Count, in the entries, the lines with "inductive". Answer with the number only.

* **Collected data entries**:
↓

-- ==== Sys2Proof/Machine/Parts.lean ====
section
/-! DEFINITION. The pieces of the state as plain data: the exchange area, the host sessions, and what each block holds beside its
registers. The registers and the table records hold every architectural field the page maps and table layouts name; the
structures below hold what the rules describe and no register shows. -/

namespace Sys2Proof

/-- STATUS of R429. -/
inductive Status where
  | ok | denied | badAddr | badTable | busy | tooLate | refused | authFail | range
deriving DecidableEq, Repr

/-- The code of a status (R429). -/
def Status.code : Status → Nat
  | .ok => 0 | .denied => 1 | .badAddr => 2 | .badTable => 3 | .busy => 4
  | .tooLate => 5 | .refused => 6 | .authFail => 7 | .range => 8

/-- A timed-command request of TCMD_SEND (R386): the block's INST_ID, tag, NODE, KIND, its four values, TIMED and LAUNCH. -/
structure TcmdReq where
  inst : Nat
  tag : Nat
  node : Nat
  kind : Nat
  vals : List Word
  timed : Bool
  sec : Nat
  ns : Nat
deriving DecidableEq, Repr

end Sys2Proof

namespace Sys2Proof.Machine

/-! ## Exchange area (R28 to R33, R544) -/

/-- An item of a mailbox: a word and its status byte (R544). -/
structure Item where
  w : Word
  st : Nat
deriving DecidableEq, Repr

/-- A mailbox: number, writer engine, reader mask, size in words, front and back buffers; `img`, the items that its writer
holds and writes again with each publication (R29: the writer must write every word it publishes); `late`, items written after the
close that belong to the next publication, and whether the writer holds them (R259, R302); whether it was closed
since the last tick, whether it swapped at the last tick, and the STALE bit (R28 to R30). -/
structure Mbx where
  num : Nat
  writer : Nat
  readers : Nat
  words : Nat
  front : List Item
  back : List Item
  img : List (Nat × Item)
  late : List (Nat × Item × Bool)
  closed : Bool
  swapped : Bool
  stale : Bool
deriving DecidableEq, Repr

/-! ## Host ports, sessions and ownership -/

/-- A response kept for a session: REQ_ID, OP, STATUS and the data words (R427, R428). -/
structure Resp where
  reqId : Nat
  op : Nat
  status : Status
  data : List Word
deriving DecidableEq, Repr

/-- A request received and not yet applied: register words, one table record, or an ownership request. -/
inductive HOp where
  | regs (op : Nat) (ws : List (Nat × Word))
  | table (tid idx : Nat) (ws : List Word) (split : Nat)
  | tread (tid cnt idx : Nat)
  | ownReq (prio : Nat) (ovr : Bool)
  | renew
  | handover (target : Nat)
  | release
deriving DecidableEq, Repr

/-- A waiting request, with the session and the serial number of that session's opening, so that a session opened later
under the same number does not answer for it (R426). -/
structure HReq where
  ses : Nat
  gen : Nat
  reqId : Nat
  op : HOp
deriving DecidableEq, Repr

/-- A command accepted under R430 and not yet completed. `acted` is false until the tick at which it acts. -/
structure HCmd where
  ses : Nat
  gen : Nat
  tag : Nat
  code : Nat
  args : List Word
  acted : Bool
deriving DecidableEq, Repr

/-- A pending notification item (R434): a completion, an event code, or a presentation to HOST. -/
inductive NItem where
  | completion
  | event (code : Nat)
  | source (src : Nat)
deriving DecidableEq, Repr

/-- One KWP session (R425 to R445). `st`: 0 free, 1 opening, 2 open, 3 dormant. -/
structure Sess where
  st : Nat
  gen : Nat
  cred : Nat
  port : Nat
  svc : Bool
  own : Bool
  prio : Nat
  rxTop : Nat
  rxSeen : List Nat
  txSeq : Nat
  cache : List Resp
  inflight : List Nat
  cq : List (List Word)
  items : List NItem
  oldestAt : Nat
  modCnt : Nat
  modDly : Nat
  pageMask : Nat
  nseq : Nat
  wakeSev : Nat
  hostMac : Nat
  lastRx : Nat
  since : Nat
  woke : Nat
  wolLast : Option Nat
  hostId : Word
deriving DecidableEq, Repr

/-- A session number that is free (R426). -/
def Sess.free : Sess :=
  { st := 0, gen := 0, cred := 0, port := 0, svc := false, own := false, prio := 0, rxTop := 0, rxSeen := [],
    txSeq := 0, cache := [], inflight := [], cq := [], items := [], oldestAt := 0, modCnt := 1,
    modDly := 1000, pageMask := 0, nseq := 0, wakeSev := 15, hostMac := 0, lastRx := 0, since := 0,
    woke := 0, wolLast := none, hostId := 0 }

/-- The host block beside its registers: sessions; nonces per credential (the last 16 accepted, newest first); requests
waiting for a tick; ownership requests waiting for a tick; the owner, its priority and the frame from which its lease
runs; `closing`: the owner's session has closed and the tick that shows it has not come (R441); `endNext`: a DORMANT with
DORM_MAX 0 ends ownership at the next tick (R443); the commands accepted and not completed, in order of acceptance; the
table requests that engine transfers serve (R140, R378); whether AUTH_FAIL was raised in this hyperframe (R423). -/
structure HostSt where
  sess : List Sess
  nonces : List (Nat × Nat)
  queue : List HReq
  ownQ : List HReq
  owner : Option Nat
  prio : Nat
  leaseAt : Nat
  closing : Bool
  endNext : Bool
  cmds : List HCmd
  xferQ : List HReq
  authRaised : Bool
  opens : Nat
deriving DecidableEq, Repr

↑

* **SOLUTION BELOW**:
3